The Washington Post released a lengthy expose on Donald Trump’s charity Sunday, following up previous reports that the Republican presidential candidate hasn’t donated to The Trump Foundation himself since 2008. Trump started the “small charity” in 1987 as the sole donor — claiming to want to give away some proceeds from The Art Of The Deal — until accepting outside donations in 2001. Today, the bulk of the foundation’s money comes from outside donations and Trump then seems to spend them as if they his own according to The Washington Post:
The Donald J. Trump Foundation is not like other charities. An investigation of the foundation — including examinations of 17 years of tax filings and interviews with more than 200 individuals or groups listed as donors or beneficiaries — found that it collects and spends money in a very unusual manner.
For one thing, nearly all of its money comes from people other than Trump. In tax records, the last gift from Trump was in 2008. Since then, all of the donations have been other people’s money — an arrangement that experts say is almost unheard of for a family foundation.
Trump then takes that money and generally does with it as he pleases.

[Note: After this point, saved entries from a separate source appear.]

/-! ### send -/

@[simp] theorem send_dict (m : OutMsg) : (send c m).dict = c.dict := by unfold send; simp only []; split <;> rfl
@[simp] theorem send_ev (m : OutMsg) : (send c m).ev = c.ev := by unfold send; simp only []; split <;> rfl
@[simp] theorem send_alm (m : OutMsg) : (send c m).alm = c.alm := by unfold send; simp only []; split <;> rfl
@[simp] theorem send_vigil (m : OutMsg) : (send c m).vigil = c.vigil := by unfold send; simp only []; split <;> rfl
@[simp] theorem send_st (m : OutMsg) : (send c m).st = c.st := by unfold send; simp only []; split <;> rfl
@[simp] theorem send_fl (m : OutMsg) : (send c m).fl = c.fl := by unfold send; simp only []; split <;> rfl
@[simp] theorem send_acc (m : OutMsg) : (send c m).acc = c.acc := by unfold send; simp only []; split <;> rfl
@[simp] theorem send_scale (m : OutMsg) : (send c m).scale = c.scale := by unfold send; simp only []; split <;> rfl
@[simp] theorem send_scaleAt (m : OutMsg) : (send c m).scaleAt = c.scaleAt := by unfold send; simp only []; split <;> rfl
@[simp] theorem send_slots (m : OutMsg) : (send c m).slots = c.slots := by unfold send; simp only []; split <;> rfl
@[simp] theorem send_norm (m : OutMsg) : (send c m).norm = c.norm := by unfold send; simp only []; split <;> rfl
@[simp] theorem send_recv (m : OutMsg) : (send c m).recv = c.recv := by unfold send; simp only []; split <;> rfl
@[simp] theorem send_merge (m : OutMsg) : (send c m).merge = c.merge := by unfold send; simp only []; split <;> rfl
@[simp] theorem send_net (m : OutMsg) : (send c m).net = c.net := by unfold send; simp only []; split <;> rfl
@[simp] theorem send_fab (m : OutMsg) : (send c m).fab = c.fab := by unfold send; simp only []; split <;> rfl
@[simp] theorem send_clk (m : OutMsg) : (send c m).clk = c.clk := by unfold send; simp only []; split <;> rfl
@[simp] theorem send_power (m : OutMsg) : (send c m).power = c.power := by unfold send; simp only []; split <;> rfl
@[simp] theorem send_boot (m : OutMsg) : (send c m).boot = c.boot := by unfold send; simp only []; split <;> rfl
@[simp] theorem send_ecc (m : OutMsg) : (send c m).ecc = c.ecc := by unfold send; simp only []; split <;> rfl
@[simp] theorem send_freeCtr (m : OutMsg) : (send c m).freeCtr = c.freeCtr := by unfold send; simp only []; split <;> rfl

/-! ### setCtx -/

@[simp] theorem setCtx_dict (i : Nat) (x : Ctx) : (setCtx c i x).dict = c.dict := rfl
@[simp] theorem setCtx_ev (i : Nat) (x : Ctx) : (setCtx c i x).ev = c.ev := rfl
@[simp] theorem setCtx_alm (i : Nat) (x : Ctx) : (setCtx c i x).alm = c.alm := rfl
@[simp] theorem setCtx_vigil (i : Nat) (x : Ctx) : (setCtx c i x).vigil = c.vigil := rfl
@[simp] theorem setCtx_st (i : Nat) (x : Ctx) : (setCtx c i x).st = c.st := rfl
@[simp] theorem setCtx_fl (i : Nat) (x : Ctx) : (setCtx c i x).fl = c.fl := rfl
@[simp] theorem setCtx_acc (i : Nat) (x : Ctx) : (setCtx c i x).acc = c.acc := rfl
@[simp] theorem setCtx_scale (i : Nat) (x : Ctx) : (setCtx c i x).scale = c.scale := rfl
@[simp] theorem setCtx_scaleAt (i : Nat) (x : Ctx) : (setCtx c i x).scaleAt = c.scaleAt := rfl
@[simp] theorem setCtx_slots (i : Nat) (x : Ctx) : (setCtx c i x).slots = c.slots := rfl
@[simp] theorem setCtx_norm (i : Nat) (x : Ctx) : (setCtx c i x).norm = c.norm := rfl
@[simp] theorem setCtx_recv (i : Nat) (x : Ctx) : (setCtx c i x).recv = c.recv := rfl
@[simp] theorem setCtx_merge (i : Nat) (x : Ctx) : (setCtx c i x).merge = c.merge := rfl
@[simp] theorem setCtx_net (i : Nat) (x : Ctx) : (setCtx c i x).net = c.net := rfl
@[simp] theorem setCtx_host (i : Nat) (x : Ctx) : (setCtx c i x).host = c.host := rfl
@[simp] theorem setCtx_clk (i : Nat) (x : Ctx) : (setCtx c i x).clk = c.clk := rfl
@[simp] theorem setCtx_power (i : Nat) (x : Ctx) : (setCtx c i x).power = c.power := rfl
@[simp] theorem setCtx_boot (i : Nat) (x : Ctx) : (setCtx c i x).boot = c.boot := rfl
@[simp] theorem setCtx_ecc (i : Nat) (x : Ctx) : (setCtx c i x).ecc = c.ecc := rfl
@[simp] theorem setCtx_freeCtr (i : Nat) (x : Ctx) : (setCtx c i x).freeCtr = c.freeCtr := rfl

This spending includes a variety of items over the years, including his donation to Florida Attorney General Pamela Bondi that resulted in Trump paying a fine to the IRS. This type of political use of charity funds is also illegal according to The Washington Post report, but it is hardly the most glaring use of Trump Foundation funds to be found in the expose. The entire report is filled with tales revolving around Trump gifting outside donations as his own, highlighted by a $150,000 donation from The Evans Foundation that Trump gifted to a police group in South Florida, and several instances of promised donations never being received.

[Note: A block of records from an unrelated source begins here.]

-- ==== Sys2Proof/Tests/Meets08.lean ====
section
/-! SUPPORT. Concrete states and operands that meet the hypotheses of the statements of Obligations.lean. -/

namespace Sys2Proof.Meets08
open Machine

set_option maxRecDepth 20000
set_option Elab.async false

/-- A descriptor of a stream. -/
def sdesc (kind rows rb ur src dst : Nat) : Nat := kind * 2^60 + 0 * 2^56 + (rb-1) * 2^32 + (rows-1) + src * 2^64 + dst * 2^128 + rb * 2^192 + rb * 2^224 + (ur-1) * 2^384
def stA (g o : Nat) : Nat := 2^60 + stBase g + o
def dCopy := sdesc 0 4 32 2 (stA 9 0x1000) (stA 9 0x2000)
def strWord (st ofs : Nat) := 6 * 2^59 + st * 2^52 + ofs * 2^26
/-- A station before STR with a descriptor at offset 64. -/
def strAt (d : Nat) (f : Station → Station) : State :=
  let s := at0 9 (strWord 3 64) f
  { s with mem := mwriteN s.mem (stBase 9 + 64) (leBytes 64 d) }
def run4 : State := on 4 []
/-- A module with a stream. -/
def withStream (g st : Nat) (x : Stream) (f : Core → Core) : State := edit (on 4 []) fun c => f (setStrm c g st x)
def stC : Stream := { Stream.reset with state := 1, active := dCopy, srcA := stA 9 0x1000, dstA := stA 9 0x2000 }
def stE (d : Nat) : Stream := { stC with active := d }
def dEmpty := dCopy + (2^15 + 5) * 2^432
def oneSem (c : Core) (f s n : Nat) : Core := setSem c f s { valid := true, poison := false, owner := 0, cap := 4, count := n, cause := 0, pframe := 0 }
def stM : Stream := { stC with credit := true, row := 1, off := 0 }
def dMrg := sdesc 0 1 64 1 (2^60 + sliceBase + 0x1000) (stA 9 0x2000) + 2^52
def stMm : Stream := { stC with active := dMrg, srcA := 2^60 + sliceBase + 0x1000, credit := true }
def winS : State := { withStream 9 3 stMm fun c => opened [0] { c with merge := [⟨(sliceBase + 0x1000)/256, [(9,3,4)], none⟩] } with mem := mwriteN [] (sliceBase + 0x1000) (leBytes 32 0x123456789abcdef0123456789) }
def dSig := dCopy + (2^15 + 5 + 3 * 2^12) * 2^416 + (2^15 + 6 + 2 * 2^12) * 2^400 + 7 * 2^496
def mg0 : ModGroup := { num := 2, members := [(1, 7), (2, 7), (3, 8)], detachTime := 1 }
def dMc := sdesc 5 4 32 2 (stA 9 0x1000) (2^60 + stBase 0 + 0x2000) + 2 * 2^8 * 2^320 + 2^53 + (2^15 + 16) * 2^432
def mcS : State := edit (withStream 9 3 { stE dMc with got := [0, 2], waits := true } fun c => oneSem (oneSem c 0 16 1) 0 17 0) fun c => { c with alm := { c.alm with image := some { plain with modGroups := [mg0] } } }
def or0 : OpRow := { tile := (0, 0), rows := 4, fmt := 1, h := 3, sigma := 1, hop := 0, idx := 0, data := leBytes 4 7, fwd := false, used := false }
def car (d : Bool) : State := edit (on 4 [(Key.loopLength, 8)]) fun c => setOpBuf (setOpBuf c 9 d [{ or0 with fwd := true }, or0, { or0 with idx := 2 }]) 10 d [or0]
def wt0 (t : Bool) : WTile := { fmt := 1, left := 2, got := 32768, data := [(3, 4)], taken := t, sent := false }
def carW (t : Bool) : State := edit (on 4 [(Key.loopLength, 8)]) fun c => setStn c 9 { Station.reset with ring := { Station.reset.ring with wbuf := some (wt0 t) } }
def carX : State := edit (on 4 [(Key.loopLength, 48)]) fun c => setOpBuf { c with clk := { c.clk with slips := [1] } } 23 false [or0]
def carY : State := edit (on 4 [(Key.loopLength, 96)]) fun c => setOpBuf { c with clk := { c.clk with slips := [10] } } 95 false [or0]
def dfwWord (e : Nat) := 14 * 2^59 + e * 2^48
def eA (t m n i kt ch rs : Nat) (dp bs : Nat) := (t + (m-1) * 2^2 + (n-1) * 2^10 + kt * 2^18 + ch * 2^30 + rs * 2^34 + dp * 2^36 + i * 2^58 + bs * 2^74 + 256 * 2^96)
def e0 (started restored : Bool) (a b : Nat) : DfwEntry := { pc := 4, a := a, b := b, started := started, restored := restored, tileK := 0, row := 0, drained := false }
def a0 := eA 1 3 2 128 0 1 1 0x1000 0x3000
def b0 := 0x2000 * 2^34 + 1 * 2^30
def dfS (e : DfwEntry) : State := { edit (on 4 []) fun c => setStn c 9 { Station.reset with dfw := { Station.reset.dfw with entries := [e, e] }, arr := { Station.reset.arr with tile1 := { Tile.reset with state := .open } } } with mem := mwriteN (mwriteN [] (stBase 9 + 0x2000) (leBytes 16 0x123456789abcdef0)) (stBase 9 + 0x2800) (leBytes 16 0x123456789abcdef0fedcab987654321) }
def aC := eA 1 40 2 128 2 0 0 0x1000 0x3000
def e1 : DfwEntry := { e0 true false aC b0 with row := 32 }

But the art of “self-dealing” with The Trump Foundation’s money may be one of the strangest and brazen examples included by The Washington Post:
In two cases, he has used money from his charity to buy himself a gift. In one of those cases — not previously reported — Trump spent $20,000 of money earmarked for charitable purposes to buy a six-foot-tall painting of himself.
The painting in question comes from a charity event at Trump’s Mar-a-Lago in Florida. The 2007 event featured speed painter Michael Israel as the entertainment, creating a portrait of Trump in his ‘five to seven-minute’ style before auctioning it off. That’s where The Trump Foundation comes in according to The Washington Post:
He painted Trump.
Melania Trump bid $10,000.
Nobody tried to outbid her.
“The auctioneer was just pretty bold, so he said, ‘You know what just happened: When you started bidding, nobody’s going to bid against you, and I think it’s only fair that you double the bid,’ ” Israel said in an interview last week.

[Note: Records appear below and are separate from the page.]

/-- Meets the hypotheses of `Goals.SwitchesAreMade`, clause by clause. -/
theorem meets_SwitchesAreMade :
    (let s : State := (clk [0, 5] [] fun c => withPort { c with clk := { c.clk with switch := some 0x302 } })
     let v : Nat := 0x302
     (Runs s)
      ∧ (s.core.clk.switch = some v))
  ∧ (let s : State := (clk [0, 5] [] fun c => withPort { c with clk := { c.clk with switch := some 1 } })
     let v : Nat := 1
     (Runs s)
      ∧ (s.core.clk.switch = some v))
  ∧ (let s : State := (clk [0, 5] [] withPort)
     (Runs s)
      ∧ (s.core.clk.switch = none)) :=
  by refine ⟨?_, ?_, ?_⟩ <;> decide +kernel +zetaReduce

end Sys2Proof.Meets12
end

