/-- Meets the hypotheses of `Goals.PermutationsPlace`, clause by clause. -/
theorem meets_PermutationsPlace :
    (let s : State := (inM (redS rdP [0, 6] fun c => flowed rdP [0, 6] (withRun { runP with decided := some (dOk 0) } c)))
     let f : Nat := 1
     let num : Nat := 4
     let im : Image := (imF rdP [0, 6])
     let d : RedDecl := rdP
     let ch : ChannelDecl := (cd [0, 6])
     let r : RedRun := { runP with decided := some (dOk 0) }
     let v : Record := (dOk 0)
     let m : Move := mv
     let o : Nat := 0
     (Runs s)
      ∧ (f < 8)
      ∧ (s.core.alm.image = some im)
      ∧ (chanDecl s.core num = some ch)
      ∧ (ch.field = f)
      ∧ ((chanOf s.core f num).run = some r)
      ∧ (redDecl im r.redno = some d)
      ∧ (d.kind = RedKind.permute)
      ∧ (r.signalled = true)
      ∧ (r.decided = some v)
      ∧ (v.status RedKind.permute ch.participants.length = Status.ok)
      ∧ (r.written = false)
      ∧ (incoming s.core d = [(m, o)])
      ∧ (inHbm m.dst = true ∨ inSlice m.dst = true ∨ inStation m.dst = true)
      ∧ (gatedIn s.core m.dst m.length = none)
      ∧ (engStop s.core (redMaster f) (stagedReads s.core d ch) = none)
      ∧ (refusalOf s.core (redMaster f) m.dst m.length Right.w = none))
  ∧ (let s : State := (inM (redS rdP [0, 6] fun c => flowed rdP [0, 6] (withRun { runP with decided := some (dOk 1) } c)))
     let f : Nat := 1
     let num : Nat := 4
     let im : Image := (imF rdP [0, 6])
     let d : RedDecl := rdP
     let ch : ChannelDecl := (cd [0, 6])
     let r : RedRun := { runP with decided := some (dOk 1) }
     let v : Record := (dOk 1)
     (Runs s)
      ∧ (f < 8)
      ∧ (s.core.alm.image = some im)
      ∧ (chanDecl s.core num = some ch)
      ∧ (ch.field = f)
      ∧ ((chanOf s.core f num).run = some r)
      ∧ (redDecl im r.redno = some d)
      ∧ (d.kind = RedKind.permute)
      ∧ (r.signalled = true)
      ∧ (r.decided = some v)
      ∧ (v.status RedKind.permute ch.participants.length ≠ Status.ok))
  ∧ (let s : State := (inM (redS rdP [0, 6] fun c => flowed rdP [0, 6] (withRun { runP with summed := false } c)))
     let f : Nat := 1
     let num : Nat := 4
     let im : Image := (imF rdP [0, 6])
     let d : RedDecl := rdP
     let ch : ChannelDecl := (cd [0, 6])
     let r : RedRun := { runP with summed := false }
     (Runs s)
      ∧ (f < 8)
      ∧ (s.core.alm.image = some im)
      ∧ (chanDecl s.core num = some ch)
      ∧ (ch.field = f)
      ∧ ((chanOf s.core f num).run = some r)
      ∧ (redDecl im r.redno = some d)
      ∧ (d.kind = RedKind.permute)
      ∧ (r.signalled = true)
      ∧ (r.decided = none)
      ∧ (r.summed = false)
      ∧ (d.arrival = none)
      ∧ (engStop s.core (redMaster f) (stagedReads s.core d ch) = none))
  ∧ (let s : State := (edit (redS rdP [0, 6] fun c => flowed rdP [0, 6] (withRun { runP with summed := false } c)) fun c => { c with ecc := { single := [], double := [0xA028] } })
     let f : Nat := 1
     let num : Nat := 4
     let im : Image := (imF rdP [0, 6])
     let d : RedDecl := rdP
     let ch : ChannelDecl := (cd [0, 6])
     let r : RedRun := { runP with summed := false }
     (Runs s)
      ∧ (f < 8)
      ∧ (s.core.alm.image = some im)
      ∧ (chanDecl s.core num = some ch)
      ∧ (ch.field = f)
      ∧ ((chanOf s.core f num).run = some r)
      ∧ (redDecl im r.redno = some d)
      ∧ (d.kind = RedKind.permute)
      ∧ (r.signalled = true)
      ∧ (r.decided = none)
      ∧ (r.summed = false)
      ∧ (d.arrival = none)
      ∧ (engStop s.core (redMaster f) (stagedReads s.core d ch) ≠ none)) :=
  by refine ⟨?_, ?_, ?_, ?_⟩ <;> decide +kernel +zetaReduce

/-- Meets the hypotheses of `Goals.MulticastIsDelivered`, clause by clause. -/
theorem meets_MulticastIsDelivered :
    (let s : State := mcS
     let rx : Rx := (rx0 (pk 8 0 (mcA 0 1) (leBytes 40 0x777777777777777777)))
     let c : Core := Goals.taken s rx
     let a : Nat := rx.pkt.addr
     let gs : List Nat := tgetD s.core.recv (bits a 58 6) []
     let o : Nat := bits a 0 22
     let n : Nat := List.length rx.pkt.payload
     let m : Nat := 32768 + rx.pkt.srcMod
     (Goals.inTurn s rx)
      ∧ (rx.pkt.typ = 8)
      ∧ (bits rx.pkt.addr 40 2 = 3)
      ∧ (bit a 39 = false)
      ∧ (MemoryInv s)
      ∧ (gs.Nodup)
      ∧ (0 < n)
      ∧ (o + n ≤ stSize)
      ∧ (∀ g ∈ gs, g < 192 ∧ gatedIn c (stBase g + o) n = none ∧ refusalOf c m (stBase g + o) n Right.w = none))
  ∧ (let s : State := mcS
     let rx : Rx := (rx0 (pk 8 0 (mcA 0 0) (leBytes 40 0x777777777777777777)))
     let c : Core := Goals.taken s rx
     let a : Nat := rx.pkt.addr
     let gs : List Nat := tgetD s.core.recv (bits a 58 6) []
     let o : Nat := bits a 0 22
     let n : Nat := List.length rx.pkt.payload
     let m : Nat := 32768 + rx.pkt.srcMod
     (Goals.inTurn s rx)
      ∧ (rx.pkt.typ = 8)
      ∧ (bits rx.pkt.addr 40 2 = 3)
      ∧ (bit a 39 = false)
      ∧ (MemoryInv s)
      ∧ (gs.Nodup)
      ∧ (0 < n)
      ∧ (o + n ≤ stSize)
      ∧ (∀ g ∈ gs, g < 192 ∧ gatedIn c (stBase g + o) n = none ∧ refusalOf c m (stBase g + o) n Right.w = none))
  ∧ (let s : State := mcS
     let rx : Rx := (rx0 (pk 8 0 (mcA 1 0) []))
     let a : Nat := rx.pkt.addr
     let gs : List Nat := tgetD s.core.recv (bits a 58 6) []
     let f : Nat := 1
     (Goals.inTurn s rx)
      ∧ (rx.pkt.typ = 8)
      ∧ (bits rx.pkt.addr 40 2 = 3)
      ∧ (bit a 39 = true)
      ∧ (f < 8)
      ∧ (∃ g ∈ gs, g / 24 = f)
      ∧ ((syncU s.core f).held = [])) :=
  by refine ⟨?_, ?_, ?_⟩ <;> decide +kernel +zetaReduce

end Sys2Proof.Meets13
end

Melania Trump increased her bid to $20,000.
“I understand it went to one of his golf courses,” Israel said of the painting.
The other gift in question was a signed football helmet from then Denver Broncos quarterback Tim Tebow. According to The Post, Trump won the auction for the memorabilia and then the foundation paid the $12,000 bill. As the expose points out, the IRS prohibits these such acts:
In both years, IRS forms asked whether the foundation had broken those rules: Had it “furnish[ed] goods, services or facilities” to Trump or another of its officers?
In both years, the Trump Foundation checked “no.”
Tax experts said Trump could have avoided violating the self-dealing rules if he gave the helmet and the painting to other charities instead of keeping them. Trump’s staffers have not said where the two items are now.
The IRS penalties for acts of “self-dealing” can include penalty taxes, both on charities and on their leaders as individuals.
This is only the tip of the revelations from The Washington Post on The Trump Foundation. As Washington attorney Brett Kappel says in the report, it all points to the charity being “run in a less-than-ideal manner.” Requests by The Post for comments by The Trump Foundation and the charities accountants at WeiserMazars were refused, leaving only the records to stand on their own. It is definitely worth a read, particularly if you’re interested in the lauded business side of Trump’s campaign.